If Apple is forced to comply with the order to create a backdoor through their security there will be no way to ever ensure again, that your digital security and privacy is protected.

If you’re an American and reading this you might be thinking that you don’t have anything to hide from the US government. Maybe you’re not ashamed of anything you’ve ever done, that’s fair. But if you said that, I would quickly point out that in June of 2015 all my personal identity information was hacked and stolen from the US government along with 21 million other Americans’ personal identity information (presumably by the Chinese government, though that’s not confirmed). That includes my Social Security Number, the address of every house I’ve ever lived in, my entire work history, and even my fingerprints. Yes, all my identity information that was used to grant me security clearance by the FBI (the same FBI that wants access to iPhones) was leaked from the US government into the hands of some hackers. Here is the letter that the US government sent me regarding the issue.

Dear David Mead:

As you may know, the Office of Personnel Management (OPM) was the target of a malicious cyber intrusion carried out against the U.S. Government, which resulted in the theft of background investigation records.

You are receiving this notification because we have determined that your Social Security Number and other personal information was included in the intrusion. As someone whose information was also taken, I share your concern and frustration and want you to know that we are working hard to help those impacted by this incident. The Federal government will provide you and your dependent minor children with comprehensive identity theft protection and monitoring service, at no cost to you.

Since you applied for a position or submitted a background investigation form, the information in our records may include you name, Social Security number, address, date and place of birth, residency, educational, and employment history, personal foreign travel history, information about immediate family as well as business and personal acquaintances, and other information used to conduct and adjudicate your background investigation.

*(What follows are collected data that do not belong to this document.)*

/-! ### raise -/

@[simp] theorem State.raise_clock (s : State) (v : Nat) : (s.raise v).clock = s.clock := rfl
@[simp] theorem State.raise_mem (s : State) (v : Nat) : (s.raise v).mem = s.mem := rfl
@[simp] theorem State.raise_marks (s : State) (v : Nat) : (s.raise v).marks = s.marks := rfl
@[simp] theorem State.raise_warps (s : State) (v : Nat) : (s.raise v).warps = s.warps := rfl
@[simp] theorem State.raise_cores (s : State) (v : Nat) : (s.raise v).cores = s.cores := rfl
@[simp] theorem State.raise_clusters (s : State) (v : Nat) : (s.raise v).clusters = s.clusters := rfl
@[simp] theorem State.raise_dies (s : State) (v : Nat) : (s.raise v).dies = s.dies := rfl
@[simp] theorem State.raise_procs (s : State) (v : Nat) : (s.raise v).procs = s.procs := rfl
@[simp] theorem State.raise_scopes (s : State) (v : Nat) : (s.raise v).scopes = s.scopes := rfl
@[simp] theorem State.raise_generation (s : State) (v : Nat) : (s.raise v).generation = s.generation := rfl
@[simp] theorem State.raise_ensembles (s : State) (v : Nat) : (s.raise v).ensembles = s.ensembles := rfl
@[simp] theorem State.raise_flights (s : State) (v : Nat) : (s.raise v).flights = s.flights := rfl
@[simp] theorem State.raise_held (s : State) (v : Nat) : (s.raise v).held = s.held := rfl
@[simp] theorem State.raise_saved (s : State) (v : Nat) : (s.raise v).saved = s.saved := rfl
@[simp] theorem State.raise_saving (s : State) (v : Nat) : (s.raise v).saving = s.saving := rfl
@[simp] theorem State.raise_transit (s : State) (v : Nat) : (s.raise v).transit = s.transit := rfl
@[simp] theorem State.raise_taking (s : State) (v : Nat) : (s.raise v).taking = s.taking := rfl
@[simp] theorem State.raise_notices (s : State) (v : Nat) : (s.raise v).notices = s.notices := rfl
@[simp] theorem State.raise_runtime (s : State) (v : Nat) : (s.raise v).runtime = s.runtime := rfl
@[simp] theorem State.raise_hotness (s : State) (v : Nat) : (s.raise v).hotness = s.hotness := rfl
@[simp] theorem State.raise_halvings (s : State) (v : Nat) : (s.raise v).halvings = s.halvings := rfl
@[simp] theorem State.raise_samples (s : State) (v : Nat) : (s.raise v).samples = s.samples := rfl
@[simp] theorem State.raise_promotions (s : State) (v : Nat) : (s.raise v).promotions = s.promotions := rfl
@[simp] theorem State.raise_workSeq (s : State) (v : Nat) : (s.raise v).workSeq = s.workSeq := rfl
@[simp] theorem State.raise_nodeid (s : State) (v : Nat) : (s.raise v).nodeid = s.nodeid := rfl
@[simp] theorem State.raise_routes (s : State) (v : Nat) : (s.raise v).routes = s.routes := rfl
@[simp] theorem State.raise_incoming (s : State) (v : Nat) : (s.raise v).incoming = s.incoming := rfl
@[simp] theorem State.raise_agenda (s : State) (v : Nat) : (s.raise v).agenda = s.agenda := rfl
@[simp] theorem State.raise_cur (s : State) (v : Nat) : (s.raise v).cur = s.cur := rfl
@[simp] theorem State.raise_draws (s : State) (v : Nat) : (s.raise v).draws = s.draws := rfl
@[simp] theorem State.raise_nextId (s : State) (v : Nat) : (s.raise v).nextId = s.nextId := rfl
@[simp] theorem State.raise_uses (s : State) (v : Nat) : (s.raise v).uses = s.uses := rfl
@[simp] theorem State.raise_ports (s : State) (v : Nat) : (s.raise v).ports = s.ports := rfl

/-! ### setDieState -/

@[simp] theorem State.setDieState_clock (s : State) (d v : Nat) : (s.setDieState d v).clock = s.clock := rfl
@[simp] theorem State.setDieState_mem (s : State) (d v : Nat) : (s.setDieState d v).mem = s.mem := rfl
@[simp] theorem State.setDieState_marks (s : State) (d v : Nat) : (s.setDieState d v).marks = s.marks := rfl
@[simp] theorem State.setDieState_warps (s : State) (d v : Nat) : (s.setDieState d v).warps = s.warps := rfl
@[simp] theorem State.setDieState_cores (s : State) (d v : Nat) : (s.setDieState d v).cores = s.cores := rfl
@[simp] theorem State.setDieState_clusters (s : State) (d v : Nat) : (s.setDieState d v).clusters = s.clusters := rfl
@[simp] theorem State.setDieState_dies (s : State) (d v : Nat) : (s.setDieState d v).dies = s.dies := rfl
@[simp] theorem State.setDieState_procs (s : State) (d v : Nat) : (s.setDieState d v).procs = s.procs := rfl
@[simp] theorem State.setDieState_scopes (s : State) (d v : Nat) : (s.setDieState d v).scopes = s.scopes := rfl
@[simp] theorem State.setDieState_generation (s : State) (d v : Nat) : (s.setDieState d v).generation = s.generation := rfl
@[simp] theorem State.setDieState_ensembles (s : State) (d v : Nat) : (s.setDieState d v).ensembles = s.ensembles := rfl
@[simp] theorem State.setDieState_flights (s : State) (d v : Nat) : (s.setDieState d v).flights = s.flights := rfl
@[simp] theorem State.setDieState_held (s : State) (d v : Nat) : (s.setDieState d v).held = s.held := rfl
@[simp] theorem State.setDieState_saved (s : State) (d v : Nat) : (s.setDieState d v).saved = s.saved := rfl
@[simp] theorem State.setDieState_saving (s : State) (d v : Nat) : (s.setDieState d v).saving = s.saving := rfl
@[simp] theorem State.setDieState_transit (s : State) (d v : Nat) : (s.setDieState d v).transit = s.transit := rfl
@[simp] theorem State.setDieState_taking (s : State) (d v : Nat) : (s.setDieState d v).taking = s.taking := rfl
@[simp] theorem State.setDieState_notices (s : State) (d v : Nat) : (s.setDieState d v).notices = s.notices := rfl
@[simp] theorem State.setDieState_runtime (s : State) (d v : Nat) : (s.setDieState d v).runtime = s.runtime := rfl
@[simp] theorem State.setDieState_hotness (s : State) (d v : Nat) : (s.setDieState d v).hotness = s.hotness := rfl
@[simp] theorem State.setDieState_halvings (s : State) (d v : Nat) : (s.setDieState d v).halvings = s.halvings := rfl
@[simp] theorem State.setDieState_samples (s : State) (d v : Nat) : (s.setDieState d v).samples = s.samples := rfl
@[simp] theorem State.setDieState_promotions (s : State) (d v : Nat) : (s.setDieState d v).promotions = s.promotions := rfl
@[simp] theorem State.setDieState_workSeq (s : State) (d v : Nat) : (s.setDieState d v).workSeq = s.workSeq := rfl
@[simp] theorem State.setDieState_nodeid (s : State) (d v : Nat) : (s.setDieState d v).nodeid = s.nodeid := rfl
@[simp] theorem State.setDieState_routes (s : State) (d v : Nat) : (s.setDieState d v).routes = s.routes := rfl
@[simp] theorem State.setDieState_incoming (s : State) (d v : Nat) : (s.setDieState d v).incoming = s.incoming := rfl
@[simp] theorem State.setDieState_agenda (s : State) (d v : Nat) : (s.setDieState d v).agenda = s.agenda := rfl
@[simp] theorem State.setDieState_cur (s : State) (d v : Nat) : (s.setDieState d v).cur = s.cur := rfl
@[simp] theorem State.setDieState_draws (s : State) (d v : Nat) : (s.setDieState d v).draws = s.draws := rfl
@[simp] theorem State.setDieState_nextId (s : State) (d v : Nat) : (s.setDieState d v).nextId = s.nextId := rfl
@[simp] theorem State.setDieState_uses (s : State) (d v : Nat) : (s.setDieState d v).uses = s.uses := rfl
@[simp] theorem State.setDieState_ports (s : State) (d v : Nat) : (s.setDieState d v).ports = s.ports := rfl

/-- Giving up an issue slot changes the cores alone. -/
theorem State.freeSlot_eq (s : State) (w : Nat) : s.freeSlot w = { s with cores := (s.freeSlot w).cores } := by
  unfold State.freeSlot
  dsimp only
  split
  · split <;> rfl
  · rfl

/-! ### freeSlot -/

@[simp] theorem State.freeSlot_clock (s : State) (w : Nat) : (s.freeSlot w).clock = s.clock := by rw [State.freeSlot_eq]
@[simp] theorem State.freeSlot_mem (s : State) (w : Nat) : (s.freeSlot w).mem = s.mem := by rw [State.freeSlot_eq]
@[simp] theorem State.freeSlot_marks (s : State) (w : Nat) : (s.freeSlot w).marks = s.marks := by rw [State.freeSlot_eq]
@[simp] theorem State.freeSlot_warps (s : State) (w : Nat) : (s.freeSlot w).warps = s.warps := by rw [State.freeSlot_eq]
@[simp] theorem State.freeSlot_clusters (s : State) (w : Nat) : (s.freeSlot w).clusters = s.clusters := by rw [State.freeSlot_eq]
@[simp] theorem State.freeSlot_dies (s : State) (w : Nat) : (s.freeSlot w).dies = s.dies := by rw [State.freeSlot_eq]
@[simp] theorem State.freeSlot_procs (s : State) (w : Nat) : (s.freeSlot w).procs = s.procs := by rw [State.freeSlot_eq]
@[simp] theorem State.freeSlot_scopes (s : State) (w : Nat) : (s.freeSlot w).scopes = s.scopes := by rw [State.freeSlot_eq]
@[simp] theorem State.freeSlot_generation (s : State) (w : Nat) : (s.freeSlot w).generation = s.generation := by rw [State.freeSlot_eq]
@[simp] theorem State.freeSlot_ensembles (s : State) (w : Nat) : (s.freeSlot w).ensembles = s.ensembles := by rw [State.freeSlot_eq]
@[simp] theorem State.freeSlot_flights (s : State) (w : Nat) : (s.freeSlot w).flights = s.flights := by rw [State.freeSlot_eq]
@[simp] theorem State.freeSlot_held (s : State) (w : Nat) : (s.freeSlot w).held = s.held := by rw [State.freeSlot_eq]
@[simp] theorem State.freeSlot_saved (s : State) (w : Nat) : (s.freeSlot w).saved = s.saved := by rw [State.freeSlot_eq]
@[simp] theorem State.freeSlot_saving (s : State) (w : Nat) : (s.freeSlot w).saving = s.saving := by rw [State.freeSlot_eq]
@[simp] theorem State.freeSlot_transit (s : State) (w : Nat) : (s.freeSlot w).transit = s.transit := by rw [State.freeSlot_eq]
@[simp] theorem State.freeSlot_taking (s : State) (w : Nat) : (s.freeSlot w).taking = s.taking := by rw [State.freeSlot_eq]
@[simp] theorem State.freeSlot_notices (s : State) (w : Nat) : (s.freeSlot w).notices = s.notices := by rw [State.freeSlot_eq]
@[simp] theorem State.freeSlot_runtime (s : State) (w : Nat) : (s.freeSlot w).runtime = s.runtime := by rw [State.freeSlot_eq]
@[simp] theorem State.freeSlot_hotness (s : State) (w : Nat) : (s.freeSlot w).hotness = s.hotness := by rw [State.freeSlot_eq]
@[simp] theorem State.freeSlot_halvings (s : State) (w : Nat) : (s.freeSlot w).halvings = s.halvings := by rw [State.freeSlot_eq]
@[simp] theorem State.freeSlot_samples (s : State) (w : Nat) : (s.freeSlot w).samples = s.samples := by rw [State.freeSlot_eq]
@[simp] theorem State.freeSlot_promotions (s : State) (w : Nat) : (s.freeSlot w).promotions = s.promotions := by rw [State.freeSlot_eq]
@[simp] theorem State.freeSlot_workSeq (s : State) (w : Nat) : (s.freeSlot w).workSeq = s.workSeq := by rw [State.freeSlot_eq]
@[simp] theorem State.freeSlot_pkg (s : State) (w : Nat) : (s.freeSlot w).pkg = s.pkg := by rw [State.freeSlot_eq]
@[simp] theorem State.freeSlot_nodeid (s : State) (w : Nat) : (s.freeSlot w).nodeid = s.nodeid := by rw [State.freeSlot_eq]
@[simp] theorem State.freeSlot_routes (s : State) (w : Nat) : (s.freeSlot w).routes = s.routes := by rw [State.freeSlot_eq]
@[simp] theorem State.freeSlot_incoming (s : State) (w : Nat) : (s.freeSlot w).incoming = s.incoming := by rw [State.freeSlot_eq]
@[simp] theorem State.freeSlot_agenda (s : State) (w : Nat) : (s.freeSlot w).agenda = s.agenda := by rw [State.freeSlot_eq]
@[simp] theorem State.freeSlot_cur (s : State) (w : Nat) : (s.freeSlot w).cur = s.cur := by rw [State.freeSlot_eq]
@[simp] theorem State.freeSlot_draws (s : State) (w : Nat) : (s.freeSlot w).draws = s.draws := by rw [State.freeSlot_eq]
@[simp] theorem State.freeSlot_nextId (s : State) (w : Nat) : (s.freeSlot w).nextId = s.nextId := by rw [State.freeSlot_eq]
@[simp] theorem State.freeSlot_uses (s : State) (w : Nat) : (s.freeSlot w).uses = s.uses := by rw [State.freeSlot_eq]
@[simp] theorem State.freeSlot_ports (s : State) (w : Nat) : (s.freeSlot w).ports = s.ports := by rw [State.freeSlot_eq]

/-! ### hold -/

@[simp] theorem State.hold_clock (s : State) (w : Nat) (x : Wait) : (s.hold w x).clock = s.clock := by simp [State.hold]
@[simp] theorem State.hold_mem (s : State) (w : Nat) (x : Wait) : (s.hold w x).mem = s.mem := by simp [State.hold]
@[simp] theorem State.hold_marks (s : State) (w : Nat) (x : Wait) : (s.hold w x).marks = s.marks := by simp [State.hold]
@[simp] theorem State.hold_clusters (s : State) (w : Nat) (x : Wait) : (s.hold w x).clusters = s.clusters := by simp [State.hold]
@[simp] theorem State.hold_dies (s : State) (w : Nat) (x : Wait) : (s.hold w x).dies = s.dies := by simp [State.hold]
@[simp] theorem State.hold_procs (s : State) (w : Nat) (x : Wait) : (s.hold w x).procs = s.procs := by simp [State.hold]
@[simp] theorem State.hold_scopes (s : State) (w : Nat) (x : Wait) : (s.hold w x).scopes = s.scopes := by simp [State.hold]
@[simp] theorem State.hold_generation (s : State) (w : Nat) (x : Wait) : (s.hold w x).generation = s.generation := by simp [State.hold]
@[simp] theorem State.hold_ensembles (s : State) (w : Nat) (x : Wait) : (s.hold w x).ensembles = s.ensembles := by simp [State.hold]
@[simp] theorem State.hold_flights (s : State) (w : Nat) (x : Wait) : (s.hold w x).flights = s.flights := by simp [State.hold]
@[simp] theorem State.hold_held (s : State) (w : Nat) (x : Wait) : (s.hold w x).held = s.held := by simp [State.hold]
@[simp] theorem State.hold_saved (s : State) (w : Nat) (x : Wait) : (s.hold w x).saved = s.saved := by simp [State.hold]
@[simp] theorem State.hold_saving (s : State) (w : Nat) (x : Wait) : (s.hold w x).saving = s.saving := by simp [State.hold]
@[simp] theorem State.hold_transit (s : State) (w : Nat) (x : Wait) : (s.hold w x).transit = s.transit := by simp [State.hold]
@[simp] theorem State.hold_taking (s : State) (w : Nat) (x : Wait) : (s.hold w x).taking = s.taking := by simp [State.hold]
@[simp] theorem State.hold_notices (s : State) (w : Nat) (x : Wait) : (s.hold w x).notices = s.notices := by simp [State.hold]
@[simp] theorem State.hold_runtime (s : State) (w : Nat) (x : Wait) : (s.hold w x).runtime = s.runtime := by simp [State.hold]
@[simp] theorem State.hold_hotness (s : State) (w : Nat) (x : Wait) : (s.hold w x).hotness = s.hotness := by simp [State.hold]
@[simp] theorem State.hold_halvings (s : State) (w : Nat) (x : Wait) : (s.hold w x).halvings = s.halvings := by simp [State.hold]
@[simp] theorem State.hold_samples (s : State) (w : Nat) (x : Wait) : (s.hold w x).samples = s.samples := by simp [State.hold]
@[simp] theorem State.hold_promotions (s : State) (w : Nat) (x : Wait) : (s.hold w x).promotions = s.promotions := by simp [State.hold]
@[simp] theorem State.hold_workSeq (s : State) (w : Nat) (x : Wait) : (s.hold w x).workSeq = s.workSeq := by simp [State.hold]
@[simp] theorem State.hold_pkg (s : State) (w : Nat) (x : Wait) : (s.hold w x).pkg = s.pkg := by simp [State.hold]
@[simp] theorem State.hold_nodeid (s : State) (w : Nat) (x : Wait) : (s.hold w x).nodeid = s.nodeid := by simp [State.hold]
@[simp] theorem State.hold_routes (s : State) (w : Nat) (x : Wait) : (s.hold w x).routes = s.routes := by simp [State.hold]
@[simp] theorem State.hold_incoming (s : State) (w : Nat) (x : Wait) : (s.hold w x).incoming = s.incoming := by simp [State.hold]
@[simp] theorem State.hold_agenda (s : State) (w : Nat) (x : Wait) : (s.hold w x).agenda = s.agenda := by simp [State.hold]
@[simp] theorem State.hold_cur (s : State) (w : Nat) (x : Wait) : (s.hold w x).cur = s.cur := by simp [State.hold]
@[simp] theorem State.hold_draws (s : State) (w : Nat) (x : Wait) : (s.hold w x).draws = s.draws := by simp [State.hold]
@[simp] theorem State.hold_nextId (s : State) (w : Nat) (x : Wait) : (s.hold w x).nextId = s.nextId := by simp [State.hold]
@[simp] theorem State.hold_uses (s : State) (w : Nat) (x : Wait) : (s.hold w x).uses = s.uses := by simp [State.hold]
@[simp] theorem State.hold_ports (s : State) (w : Nat) (x : Wait) : (s.hold w x).ports = s.ports := by simp [State.hold]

Our records also indicate you fingerprints were likely compromised during the cyber intrusion. Federal experts believe the ability to misuse fingerprint data is currently limited. However, this could change over time as technology evolves. Therefore, we are working with law enforcement and national security experts to review the potential ways fingerprint data could be misused now and in the future, and will seek to prevent such misuse. If new means are identified to misuse fingerprint data, additional information and guidance will be made available.

While we are not aware of any misuse of your information, we are providing a comprehensive suite of identity theft protection and monitoring services. We are offering you, and any of your dependent children who were under the age of 18 as of July 1, 2015, credit monitoring, identity monitoring, identity theft insurance and identity restoration services for the next three years through ID Experts, a company that specializes in identity theft insurance and identity theft protection. The identity theft insurance and identity restoration service coverage has already begun. You have access to these service at any time during the next three years if your identity is compromised.

To take advantage of the additional credit and identity monitoring services, you must enroll with ID Experts using the PIN code at the top of this letter. To enroll go to https://www.opm.gov/cybersecurity. You may also call 800-750-3004 to enroll in or ask questions about these services. I hope you will take advantage of these services.

Please take not that OPM and ID Experts will not contact you to confirm any personal information. If you are contacted by anyone asking for you personal information in relation to this incident, do not provide it. For additional resources such as information you may share with people listed on your forms, sample background investigation forms, types of information which may have been taken, and tips on how to protect you personal information, visit https://www.opm.gov/cybersecuity.

Sincerely,
Beth F. Cobert
Acting Director
Office of Personnel Managment

Image of the letter.

Now I’ll ask you again, do you still want the US government to know everything you’ve ever done? Every message you’ve ever sent? Every photo you’ve ever taken? This is not paranoia, these are real threats. Breaches have already happened, and there’s no way to ensure they won’t happen again. And once that door is opened for the FBI, there won’t be much in the way of anyone else opening that same door.

If Apple loosens security, terrorists will use other forms of encryption. In most cases they probably already are, it’s not rocket science to set up. So by Apple loosening security, the FBI won’t even accomplish their goal of more transparency into acts of terror.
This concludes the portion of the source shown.